AIM OF THE TASK: Nothing outside the range is wanted. Repeat exactly the lines below from the one with "1, priced at" through the one with "hasDateField t = true → s.clock.valid = false".

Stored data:

++++++++++

-- ==== Sys2Proof/Machine/Resets.lean ====
section
/-! DEFINITION. The two resets: WARM_RESET and POWER_UP with its check of the retained areas (chapter
11). -/

namespace Sys2Proof.Machine

/-- The warm reset (R193, 11.5): the retained store and the clock stay, everything else starts afresh. -/
def warmReset (s : State) : State :=
  State.afterReset s.pending s.ret s.clock NoticeQueue.fresh s.free

/-- WARM_RESET (R193): by HUB_RESET or by the reset line. -/
def execWarmReset (s : State) : Host.Outcome State Fault Refusal := .next (warmReset s)

/-- The areas in the order of R197. -/
def allAreas : List Area :=
  [.items, .templates, .translation, .operators, .calibration, .config, .totals, .day, .generation,
   .audit]

/-- An area set to its empty state (R197). -/
def emptyArea (r : Retained) : Area → Retained
  | .items => { r with items := Retained.empty.items }
  | .templates => { r with templates := Retained.empty.templates }
  | .translation => { r with table0 := identityTable, table1 := identityTable }
  | .operators => { r with operators := Retained.empty.operators }
  | .calibration => { r with cal := Retained.empty.cal }
  | .config => { r with config := ConfigRecord.default }
  | .totals => { r with totals := Totals.empty }
  | .day => { r with day := DayArea.empty }
  | .generation => { r with generation := 0 }
  | .audit => { r with audit := 0 }

/-- The check value of an area, computed over the state it holds (R197). While power holds, every change
rewrites it in the same event and area and check agree, so it is this view of the area and no field of its
own (log 12). -/
def areaCheck (r : Retained) : Area → Nat
  | .items => Config.checkValue r.items
  | .templates => Config.checkValue r.templates
  | .translation => Config.checkValue (r.table0, r.table1)
  | .operators => Config.checkValue r.operators
  | .calibration => Config.checkValue r.cal
  | .config => Config.checkValue r.config
  | .totals => Config.checkValue r.totals
  | .day => Config.checkValue r.day
  | .generation => Config.checkValue r.generation
  | .audit => Config.checkValue r.audit

/-- The check of one area at power-up (R198): the check value found in the store against the one computed
over the area. `found` lists the check values that a loss of power in the middle of a change has left other
than they were last written. -/
def areaFails (found : List (Area × Nat)) (r : Retained) (a : Area) : Bool :=
  (found.lookup a).any fun v => v != areaCheck r a

/-- The areas that fail their check, in table order. -/
def failedAreas (found : List (Area × Nat)) (r : Retained) : List Area :=
  allAreas.filter (areaFails found r)

/-- The loss of one of these makes the day's figures no longer whole (R198). -/
def losesTotals (failed : List Area) : Bool :=
  failed.contains .totals || failed.contains .items || failed.contains .day

/-- The retained store after the check at power-up (R198): the mark is set when all areas are done. The new
check value of an emptied area is `areaCheck` of what it then holds. -/
def checkedStore (failed : List Area) (r : Retained) : Retained :=
  let r1 := failed.foldl emptyArea r
  { r1 with day := { r1.day with totalsLost := r1.day.totalsLost || losesTotals failed } }

/-- One RETAINED_LOST notice for each failed area, whatever the enables hold (R198). -/
def lostNotices (failed : List Area) : List Notice :=
  failed.map fun a => { stamp := Clock.powerUp.stamp, body := .retainedLost a }

def powerUp (found : List (Area × Nat)) (s : State) : State :=
  let failed := failedAreas found s.ret
  State.afterReset s.pending (checkedStore failed s.ret) Clock.powerUp
    { NoticeQueue.fresh with queue := lostNotices failed } s.free

/-- POWER_UP (R198): every area is checked against the check value found for it (log 12). -/
def execPowerUp (found : List (Area × Nat)) (s : State) : Host.Outcome State Fault Refusal :=
  .next (powerUp found s)

end Sys2Proof.Machine
end

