/-- TARE on a stable weight near zero clears the tare, above it sets a WEIGHED tare of the rounded gross up to
half of Max; below it, or unstable, it is refused. KEYED_TARE 0 clears the tare, a multiple of e1 up to half of
Max sets a KEYED tare, another value is refused. -/
def Obligations.TareKeysSetTare : Prop :=
  (∀ (s : State) (p : CounterPort) (cal : CalRecord) (r : WeightResult) (x : Weights),
    Quiet s → ScaleOnline s p → (s.port p).sale = .idle → s.ret.cal[p] = some cal →
    (s.port p).weigh.latest = some r → r.weights = some x →
    let w := (s.port p).weigh
    let T : Nat := cal.e1 * (roundHalfAway x.gross (10 * cal.e1)).toNat
    let near := x.gross.natAbs ≤ 5 * cal.e1
    (w.state = .stable → near → ∃ t, exec (.tare p) s = .next t ∧
      KeyAnswered s t p { s.port p with
        weigh := retared (some cal) { kind := .none, value := 0 } w, held := none }) ∧
    (w.state = .stable → ¬ near → 0 < x.gross → 2 * T ≤ cal.max →
      ∃ t, exec (.tare p) s = .next t ∧ KeyAnswered s t p { s.port p with
        weigh := retared (some cal) { kind := .weighed, value := T } w, held := none }) ∧
    (w.state = .stable → ¬ near → 0 < x.gross → cal.max < 2 * T →
      ∃ t, exec (.tare p) s = .next t ∧
        KeyAnswered s t p { s.port p with held := some .tareRange }) ∧
    (w.state = .stable → ¬ near → x.gross < 0 → ∃ t, exec (.tare p) s = .next t ∧
      KeyAnswered s t p { s.port p with held := some .tareInvalid }) ∧
    (w.state ≠ .stable → ∃ t, exec (.tare p) s = .next t ∧
      KeyAnswered s t p { s.port p with held := some .notStable })) ∧
  (∀ (s : State) (p : CounterPort) (n : Nat), Quiet s → ScaleOnline s p → (s.port p).sale = .idle →
    (∀ cal : CalRecord, s.ret.cal[p] = some cal →
      (n = 0 → ∃ t, exec (.keyedTare p n) s = .next t ∧ KeyAnswered s t p { s.port p with
        weigh := retared (some cal) { kind := .none, value := 0 } (s.port p).weigh, held := none }) ∧
      (n ≠ 0 → n % cal.e1 = 0 → 2 * n ≤ cal.max → ∃ t, exec (.keyedTare p n) s = .next t ∧
        KeyAnswered s t p { s.port p with
          weigh := retared (some cal) { kind := .keyed, value := n } (s.port p).weigh
          held := none }) ∧
      (n % cal.e1 ≠ 0 → ∃ t, exec (.keyedTare p n) s = .next t ∧
        KeyAnswered s t p { s.port p with held := some .tareInvalid }) ∧
      (n % cal.e1 = 0 → cal.max < 2 * n → ∃ t, exec (.keyedTare p n) s = .next t ∧
        KeyAnswered s t p { s.port p with held := some .tareRange })) ∧
    (s.ret.cal[p] = none → ∃ t, exec (.keyedTare p n) s = .next t ∧
      KeyAnswered s t p { s.port p with held := some .noCal }))


/-! ### Keys: the gate and the operators -/

/-- The gate: in NO_OPERATOR a sales key and LOGOUT are refused with LOGIN_REQUIRED, in ITEM and PRINTING
LOGIN and LOGOUT with BUSY, in PRINTING a sales key with BUSY, in CALIBRATING with CAL_MODE. A refused key
changes the held message alone. LOGIN takes the operator in and brings NO_OPERATOR to IDLE; from a station where
the operator stands IDLE it takes the operator away; LOGOUT undoes it. -/
def Obligations.GateAndLoginMoveOperator : Prop :=
  ∀ (s : State) (p : CounterPort), Quiet s → ScaleOnline s p →
    (∀ (i : Instr) (m : MsgCode),
      (SalesKey p i ∧
        ((s.port p).sale = .noOperator ∧ m = .loginRequired ∨ (s.port p).sale = .printing ∧ m = .busy ∨
          (s.port p).sale = .calibrating ∧ m = .calMode)) ∨
      ((i = .logout p ∨ ∃ n, i = .login p n) ∧ m = .busy ∧
        ((s.port p).sale = .item ∨ (s.port p).sale = .printing)) ∨
      (i = .logout p ∧ m = .loginRequired ∧ (s.port p).sale = .noOperator) →
      ∃ t, exec i s = .next t ∧ KeyAnswered s t p { s.port p with held := some m }) ∧
    (∀ (k : OperatorNo) (r : OperatorRecord), s.ret.operators[k] = some r → r.enabled = true →
      ((∀ q : CounterPort, (s.port q).operator ≠ some k) →
        ((s.port p).sale = .noOperator → (s.port p).calSwitch = .off →
          ∃ t, exec (.login p k.number) s = .next t ∧ KeyAnswered s t p
            { s.port p with operator := some k, sale := .idle, held := none }) ∧
        ((s.port p).sale = .idle ∨ (s.port p).sale = .calibrating →
          ∃ t, exec (.login p k.number) s = .next t ∧ KeyAnswered s t p
            { s.port p with operator := some k, held := none })) ∧
      (∀ q : CounterPort, q ≠ p → (s.port q).operator = some k →
        (∀ x : CounterPort, x ≠ q → (s.port x).operator ≠ some k) →
        (s.port p).sale = .idle →
        ((s.port q).sale = .item ∨ (s.port q).sale = .printing →
          ∃ t, exec (.login p k.number) s = .next t ∧
            KeyAnswered s t p { s.port p with held := some .operatorBusy }) ∧
        (ScaleOnline s q → (s.port q).sale = .idle → (s.port q).service ≠ .asking →
          ∃ t, exec (.login p k.number) s = .next t ∧ t = { s with ports := t.ports } ∧
            (∀ x : CounterPort, x ≠ p → x ≠ q → t.port x = s.port x) ∧
            t.port q = { s.port q with
              operator := none, sale := .noOperator, held := none
              tx := (s.port q).tx ++ [.display (displayOf t q)] } ∧
            t.port p = { s.port p with
              operator := some k, held := none
              supervision := s.ret.config.supervisionReload
              tx := (s.port p).tx ++ [.display (displayOf t p)] }))) ∧
    (∀ k : OperatorNo, (∀ r, s.ret.operators[k] = some r → r.enabled = false) →
      (s.port p).sale = .idle → ∃ t, exec (.login p k.number) s = .next t ∧
        KeyAnswered s t p { s.port p with held := some .operatorUnknown }) ∧
    ((s.port p).sale = .idle → (s.port p).service = .asking →
      ∃ t, exec (.logout p) s = .next t ∧ KeyAnswered
        { s with tickets := { s.tickets with
            calling := s.tickets.calling.filter fun q => q ≠ p } } t p
        { s.port p with operator := none, sale := .noOperator, service := .free, held := none }) ∧
    ((s.port p).sale = .idle → (s.port p).service ≠ .asking →
      ∃ t, exec (.logout p) s = .next t ∧ KeyAnswered s t p
        { s.port p with operator := none, sale := .noOperator, held := none })

/-! ### Keys: the sale -/

/-- Base of a count or fixed sale: q × U and U, whatever the weighing unit says. Base of a BY_WEIGHT sale:
d × U over 1,000, or over 100 for PER_100G, half up; without a priceable result there is none, with the result's
message, or NO_DATA where no result is. Then the markdown rounded half up, the final, and the two limits on it. -/
def Obligations.BaseNeedsNoWeightInCountAndFixed : Prop :=
  ∀ (sn : Snapshot) (latest : Option WeightResult),
    (sn.item.mode = .byCount → livePrice sn latest = priced (sn.quantity * sn.item.price) sn.percent) ∧
    (sn.item.mode = .fixed → livePrice sn latest = priced sn.item.price sn.percent) ∧
    (sn.item.mode = .byWeight →
      (latest = none → livePrice sn latest = { amounts := none, message := some .noData }) ∧
      (∀ r m, latest = some r → r.message = some m →
        livePrice sn latest = { amounts := none, message := some m }) ∧
      (∀ (r : WeightResult) (x : Weights) (d : Nat), latest = some r → r.message = none →
        r.weights = some x → x.d = d →
        let grams := if sn.item.basis = some .per100g then 100 else 1000
        ∃ base, livePrice sn latest = priced base sn.percent ∧
          2 * grams * base ≤ 2 * (d * sn.item.price) + grams ∧
          2 * (d * sn.item.price) + grams < 2 * grams * (base + 1))) ∧
    ∀ (base pct : Nat), pct ≤ 100 → ∃ a, (priced base pct).amounts = some a ∧ a.base = base ∧
      a.final + a.markdown = base ∧
      (200 * a.markdown ≤ 2 * (base * pct) + 100 ∧ 2 * (base * pct) < 200 * a.markdown + 100) ∧
      (pct = 0 → a.final = base) ∧
      (priced base pct).message =
        (if 999999 < a.final then some .overPrice else if a.final = 0 then some .zeroPrice else none)

/-- PLU in IDLE: the number's LIVE record with its template opens a snapshot with quantity 1, priced at
once, and the station is in ITEM; its preset tare is taken when it meets the limits and no other tare stands,
and is TARE_INVALID when it does not. A number with no record is NO_ITEM, a RETIRED one ITEM_RETIRED. In ITEM the
old snapshot closes first: a WAITING commit that awaits it counts it, and completes with the last, with the keyed
number counted as named (the model's choice, log 24). The checks refuse in IDLE and in ITEM alike. -/
def Obligations.PluOpensSnapshot : Prop :=
  (∀ (s : State) (p : CounterPort) (n : Nat), Quiet s → ScaleOnline s p →
    (s.port p).sale = .idle ∨ (s.port p).sale = .item →
    let refused : MsgCode → Prop := fun m =>
      ∃ t, exec (.plu p n) s = .next t ∧ KeyAnswered s t p { s.port p with held := some m }
    (∀ k b, s.dayState = .closing k b → refused .dayClosing) ∧
    (s.dayState = .trading →
      (n = 0 ∨ 99999 < n ∨ itemOf s.ret.items n = none → refused .noItem) ∧
      (∀ r : ItemRecord, 1 ≤ n → n ≤ 99999 → itemOf s.ret.items n = some r →
        (r.status = .retired → refused .itemRetired) ∧
        (r.status = .live → itemTemplate s.ret r.item.template = none → refused .templateMissing) ∧
        (∀ t : Template, r.status = .live → itemTemplate s.ret r.item.template = some t →
          hasDateField t = true → s.clock.valid = false → refused .clockNotSet)))) ∧
  (∀ (s : State) (p : CounterPort) (n : Nat) (sn : Snapshot) (r : ItemRecord) (t : Template),
    ItemReady s p sn → s.dayState = .trading → 1 ≤ n → n ≤ 99999 →
    itemOf s.ret.items n = some r → r.status = .live → itemTemplate s.ret r.item.template = some t →
    (hasDateField t = true → s.clock.valid = true) →
    let closed := closedPort s.ret.cal[p] (s.port p)
    let stale := sn.generation = (s.ret.generation + 65535) % 65536
    let reselected : State → Prop := fun base =>
      ∃ u, exec (.plu p n) s = .next u ∧ KeyAnswered base u p (itemOpened s s.ret.cal[p] r closed)
    ((∀ d, s.commit = .waiting d → ¬ stale) → reselected s) ∧
    (∀ d : CommitDrain, s.commit = .waiting d → stale →
      (2 ≤ d.awaited → reselected { s with commit := .waiting { d with awaited := d.awaited - 1 } }) ∧
      (∀ r' : ItemRecord, d.awaited ≤ 1 →
        let done := appliedFor [n] d.forced (s.setPort p closed)
        itemOf done.ret.items n = some r' →
        ∃ u, exec (.plu p n) s = .next u ∧ EveryStationShown (done.setPort p
          { itemOpened done s.ret.cal[p] r' closed with
            supervision := s.ret.config.supervisionReload }) u))) ∧
  ∀ (s : State) (p : CounterPort) (n : Nat), KeyReady s p → s.dayState = .trading →
    (s.port p).snapshot = none → 1 ≤ n → n ≤ 99999 →
    (∀ (r : ItemRecord) (t : Template), itemOf s.ret.items n = some r → r.status = .live →
      itemTemplate s.ret r.item.template = some t → (hasDateField t = true → s.clock.valid = true) →
      let pct := match r.markdown with
        | none => 0
        | some m => if s.clock.valid = true ∧ m.start ≤ s.clock.second / 60 ∧
            s.clock.second / 60 < m.stop then m.percent else 0
      let sn : Snapshot := { item := r.item, generation := s.ret.generation, percent := pct
                             quantity := 1, live := none }
      let w := (s.port p).weigh
      (r.item.presetTare = 0 ∨ s.ret.cal[p] = none ∨ w.tare.kind = .weighed ∨ w.tare.kind = .keyed →
        ∃ t, exec (.plu p n) s = .next t ∧ KeyAnswered s t p { s.port p with
          snapshot := some { sn with live := some (livePrice sn w.latest) }
          sale := .item, held := none }) ∧
      (∀ cal : CalRecord, s.ret.cal[p] = some cal → w.tare.kind = .none → r.item.presetTare ≠ 0 →
        (r.item.presetTare % cal.e1 = 0 → 2 * r.item.presetTare ≤ cal.max →
          let v := retared (some cal) { kind := .preset, value := r.item.presetTare } w
          ∃ t, exec (.plu p n) s = .next t ∧ KeyAnswered s t p { s.port p with
            weigh := v
            snapshot := some { sn with live := some (livePrice sn v.latest) }
            sale := .item, held := none }) ∧
        (r.item.presetTare % cal.e1 ≠ 0 ∨ cal.max < 2 * r.item.presetTare →
          ∃ t, exec (.plu p n) s = .next t ∧ KeyAnswered s t p { s.port p with
            snapshot := some { sn with live := some (livePrice sn w.latest) }
            sale := .item, held := some .tareInvalid }))) ∧
    (itemOf s.ret.items n = none → ∃ t, exec (.plu p n) s = .next t ∧
      KeyAnswered s t p { s.port p with held := some .noItem }) ∧
    (∀ r, itemOf s.ret.items n = some r → r.status = .retired → ∃ t, exec (.plu p n) s = .next t ∧
      KeyAnswered s t p { s.port p with held := some .itemRetired })
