/-! ### showCall -/

@[simp] theorem showCall_pending (t : TicketNo) (p : CounterPort) (n : Nat) (s : State) :
    (showCall t p n s).pending = s.pending := rfl
@[simp] theorem showCall_ret (t : TicketNo) (p : CounterPort) (n : Nat) (s : State) :
    (showCall t p n s).ret = s.ret := rfl
@[simp] theorem showCall_clock (t : TicketNo) (p : CounterPort) (n : Nat) (s : State) :
    (showCall t p n s).clock = s.clock := rfl
@[simp] theorem showCall_uplink (t : TicketNo) (p : CounterPort) (n : Nat) (s : State) :
    (showCall t p n s).uplink = s.uplink := rfl
@[simp] theorem showCall_notices (t : TicketNo) (p : CounterPort) (n : Nat) (s : State) :
    (showCall t p n s).notices = s.notices := rfl
@[simp] theorem showCall_staged (t : TicketNo) (p : CounterPort) (n : Nat) (s : State) :
    (showCall t p n s).staged = s.staged := rfl
@[simp] theorem showCall_commit (t : TicketNo) (p : CounterPort) (n : Nat) (s : State) :
    (showCall t p n s).commit = s.commit := rfl
@[simp] theorem showCall_dayState (t : TicketNo) (p : CounterPort) (n : Nat) (s : State) :
    (showCall t p n s).dayState = s.dayState := rfl
@[simp] theorem showCall_composer (t : TicketNo) (p : CounterPort) (n : Nat) (s : State) :
    (showCall t p n s).composer = s.composer := rfl
@[simp] theorem showCall_log (t : TicketNo) (p : CounterPort) (n : Nat) (s : State) :
    (showCall t p n s).log = s.log := rfl
@[simp] theorem showCall_tickets (t : TicketNo) (p : CounterPort) (n : Nat) (s : State) :
    (showCall t p n s).tickets = s.tickets := rfl
@[simp] theorem showCall_orders (t : TicketNo) (p : CounterPort) (n : Nat) (s : State) :
    (showCall t p n s).orders = s.orders := rfl
@[simp] theorem showCall_free (t : TicketNo) (p : CounterPort) (n : Nat) (s : State) :
    (showCall t p n s).free = s.free := rfl

/-! ### modOrder -/

@[simp] theorem modOrder_pending (n : Nat) (f : Order → Order) (s : State) :
    (modOrder n f s).pending = s.pending := rfl
@[simp] theorem modOrder_ret (n : Nat) (f : Order → Order) (s : State) :
    (modOrder n f s).ret = s.ret := rfl
@[simp] theorem modOrder_clock (n : Nat) (f : Order → Order) (s : State) :
    (modOrder n f s).clock = s.clock := rfl
@[simp] theorem modOrder_ports (n : Nat) (f : Order → Order) (s : State) :
    (modOrder n f s).ports = s.ports := rfl
@[simp] theorem modOrder_uplink (n : Nat) (f : Order → Order) (s : State) :
    (modOrder n f s).uplink = s.uplink := rfl
@[simp] theorem modOrder_notices (n : Nat) (f : Order → Order) (s : State) :
    (modOrder n f s).notices = s.notices := rfl
@[simp] theorem modOrder_staged (n : Nat) (f : Order → Order) (s : State) :
    (modOrder n f s).staged = s.staged := rfl
@[simp] theorem modOrder_commit (n : Nat) (f : Order → Order) (s : State) :
    (modOrder n f s).commit = s.commit := rfl
@[simp] theorem modOrder_dayState (n : Nat) (f : Order → Order) (s : State) :
    (modOrder n f s).dayState = s.dayState := rfl
@[simp] theorem modOrder_composer (n : Nat) (f : Order → Order) (s : State) :
    (modOrder n f s).composer = s.composer := rfl
@[simp] theorem modOrder_log (n : Nat) (f : Order → Order) (s : State) :
    (modOrder n f s).log = s.log := rfl
@[simp] theorem modOrder_tickets (n : Nat) (f : Order → Order) (s : State) :
    (modOrder n f s).tickets = s.tickets := rfl
@[simp] theorem modOrder_free (n : Nat) (f : Order → Order) (s : State) :
    (modOrder n f s).free = s.free := rfl

/-! ### freeOrder -/

@[simp] theorem freeOrder_pending (o : Order) (s : State) :
    (freeOrder o s).pending = s.pending := rfl
@[simp] theorem freeOrder_ret (o : Order) (s : State) :
    (freeOrder o s).ret = s.ret := rfl
@[simp] theorem freeOrder_clock (o : Order) (s : State) :
    (freeOrder o s).clock = s.clock := rfl
@[simp] theorem freeOrder_ports (o : Order) (s : State) :
    (freeOrder o s).ports = s.ports := rfl
@[simp] theorem freeOrder_uplink (o : Order) (s : State) :
    (freeOrder o s).uplink = s.uplink := rfl
@[simp] theorem freeOrder_notices (o : Order) (s : State) :
    (freeOrder o s).notices = s.notices := rfl
@[simp] theorem freeOrder_staged (o : Order) (s : State) :
    (freeOrder o s).staged = s.staged := rfl
@[simp] theorem freeOrder_commit (o : Order) (s : State) :
    (freeOrder o s).commit = s.commit := rfl
@[simp] theorem freeOrder_dayState (o : Order) (s : State) :
    (freeOrder o s).dayState = s.dayState := rfl
@[simp] theorem freeOrder_composer (o : Order) (s : State) :
    (freeOrder o s).composer = s.composer := rfl
@[simp] theorem freeOrder_log (o : Order) (s : State) :
    (freeOrder o s).log = s.log := rfl
@[simp] theorem freeOrder_free (o : Order) (s : State) :
    (freeOrder o s).free = s.free := rfl

/-! ### modLog -/

@[simp] theorem modLog_pending (n : Nat) (f : LogEntry → LogEntry) (s : State) :
    (modLog n f s).pending = s.pending := rfl
@[simp] theorem modLog_ret (n : Nat) (f : LogEntry → LogEntry) (s : State) :
    (modLog n f s).ret = s.ret := rfl
@[simp] theorem modLog_clock (n : Nat) (f : LogEntry → LogEntry) (s : State) :
    (modLog n f s).clock = s.clock := rfl
@[simp] theorem modLog_ports (n : Nat) (f : LogEntry → LogEntry) (s : State) :
    (modLog n f s).ports = s.ports := rfl
@[simp] theorem modLog_uplink (n : Nat) (f : LogEntry → LogEntry) (s : State) :
    (modLog n f s).uplink = s.uplink := rfl
@[simp] theorem modLog_notices (n : Nat) (f : LogEntry → LogEntry) (s : State) :
    (modLog n f s).notices = s.notices := rfl
@[simp] theorem modLog_staged (n : Nat) (f : LogEntry → LogEntry) (s : State) :
    (modLog n f s).staged = s.staged := rfl
@[simp] theorem modLog_commit (n : Nat) (f : LogEntry → LogEntry) (s : State) :
    (modLog n f s).commit = s.commit := rfl
@[simp] theorem modLog_dayState (n : Nat) (f : LogEntry → LogEntry) (s : State) :
    (modLog n f s).dayState = s.dayState := rfl
@[simp] theorem modLog_composer (n : Nat) (f : LogEntry → LogEntry) (s : State) :
    (modLog n f s).composer = s.composer := rfl
@[simp] theorem modLog_tickets (n : Nat) (f : LogEntry → LogEntry) (s : State) :
    (modLog n f s).tickets = s.tickets := rfl
@[simp] theorem modLog_orders (n : Nat) (f : LogEntry → LogEntry) (s : State) :
    (modLog n f s).orders = s.orders := rfl
@[simp] theorem modLog_free (n : Nat) (f : LogEntry → LogEntry) (s : State) :
    (modLog n f s).free = s.free := rfl

/-! ### offlineContext -/

@[simp] theorem offlineContext_pending (p : CounterPort) (s : State) :
    (offlineContext p s).pending = s.pending := rfl
@[simp] theorem offlineContext_ret (p : CounterPort) (s : State) :
    (offlineContext p s).ret = s.ret := rfl
@[simp] theorem offlineContext_clock (p : CounterPort) (s : State) :
    (offlineContext p s).clock = s.clock := rfl
@[simp] theorem offlineContext_uplink (p : CounterPort) (s : State) :
    (offlineContext p s).uplink = s.uplink := rfl
@[simp] theorem offlineContext_notices (p : CounterPort) (s : State) :
    (offlineContext p s).notices = s.notices := rfl
@[simp] theorem offlineContext_staged (p : CounterPort) (s : State) :
    (offlineContext p s).staged = s.staged := rfl
@[simp] theorem offlineContext_commit (p : CounterPort) (s : State) :
    (offlineContext p s).commit = s.commit := rfl
@[simp] theorem offlineContext_dayState (p : CounterPort) (s : State) :
    (offlineContext p s).dayState = s.dayState := rfl
@[simp] theorem offlineContext_composer (p : CounterPort) (s : State) :
    (offlineContext p s).composer = s.composer := rfl
@[simp] theorem offlineContext_log (p : CounterPort) (s : State) :
    (offlineContext p s).log = s.log := rfl
@[simp] theorem offlineContext_tickets (p : CounterPort) (s : State) :
    (offlineContext p s).tickets = s.tickets := rfl
@[simp] theorem offlineContext_orders (p : CounterPort) (s : State) :
    (offlineContext p s).orders = s.orders := rfl
@[simp] theorem offlineContext_free (p : CounterPort) (s : State) :
    (offlineContext p s).free = s.free := rfl

/-! ### offlineLink -/

@[simp] theorem offlineLink_pending (p : CounterPort) (s : State) :
    (offlineLink p s).pending = s.pending := rfl
@[simp] theorem offlineLink_ret (p : CounterPort) (s : State) :
    (offlineLink p s).ret = s.ret := rfl
@[simp] theorem offlineLink_clock (p : CounterPort) (s : State) :
    (offlineLink p s).clock = s.clock := rfl
@[simp] theorem offlineLink_uplink (p : CounterPort) (s : State) :
    (offlineLink p s).uplink = s.uplink := rfl
@[simp] theorem offlineLink_notices (p : CounterPort) (s : State) :
    (offlineLink p s).notices = s.notices := rfl
@[simp] theorem offlineLink_staged (p : CounterPort) (s : State) :
    (offlineLink p s).staged = s.staged := rfl
@[simp] theorem offlineLink_commit (p : CounterPort) (s : State) :
    (offlineLink p s).commit = s.commit := rfl
@[simp] theorem offlineLink_dayState (p : CounterPort) (s : State) :
    (offlineLink p s).dayState = s.dayState := rfl
@[simp] theorem offlineLink_composer (p : CounterPort) (s : State) :
    (offlineLink p s).composer = s.composer := rfl
@[simp] theorem offlineLink_log (p : CounterPort) (s : State) :
    (offlineLink p s).log = s.log := rfl
@[simp] theorem offlineLink_tickets (p : CounterPort) (s : State) :
    (offlineLink p s).tickets = s.tickets := rfl
@[simp] theorem offlineLink_orders (p : CounterPort) (s : State) :
    (offlineLink p s).orders = s.orders := rfl
@[simp] theorem offlineLink_free (p : CounterPort) (s : State) :
    (offlineLink p s).free = s.free := rfl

++++++++++

RESULT:
/-- PLU in IDLE: the number's LIVE record with its template opens a snapshot with quantity 1, priced at
once, and the station is in ITEM; its preset tare is taken when it meets the limits and no other tare stands,
and is TARE_INVALID when it does not. A number with no record is NO_ITEM, a RETIRED one ITEM_RETIRED. In ITEM the
old snapshot closes first: a WAITING commit that awaits it counts it, and completes with the last, with the keyed
number counted as named (the model's choice, log 24). The checks refuse in IDLE and in ITEM alike. -/
def Obligations.PluOpensSnapshot : Prop :=
  (∀ (s : State) (p : CounterPort) (n : Nat), Quiet s → ScaleOnline s p →
    (s.port p).sale = .idle ∨ (s.port p).sale = .item →
    let refused : MsgCode → Prop := fun m =>
      ∃ t, exec (.plu p n) s = .next t ∧ KeyAnswered s t p { s.port p with held := some m }
    (∀ k b, s.dayState = .closing k b → refused .dayClosing) ∧
    (s.dayState = .trading →
      (n = 0 ∨ 99999 < n ∨ itemOf s.ret.items n = none → refused .noItem) ∧
      (∀ r : ItemRecord, 1 ≤ n → n ≤ 99999 → itemOf s.ret.items n = some r →
        (r.status = .retired → refused .itemRetired) ∧
        (r.status = .live → itemTemplate s.ret r.item.template = none → refused .templateMissing) ∧
        (∀ t : Template, r.status = .live → itemTemplate s.ret r.item.template = some t →
          hasDateField t = true → s.clock.valid = false → refused .clockNotSet)))) ∧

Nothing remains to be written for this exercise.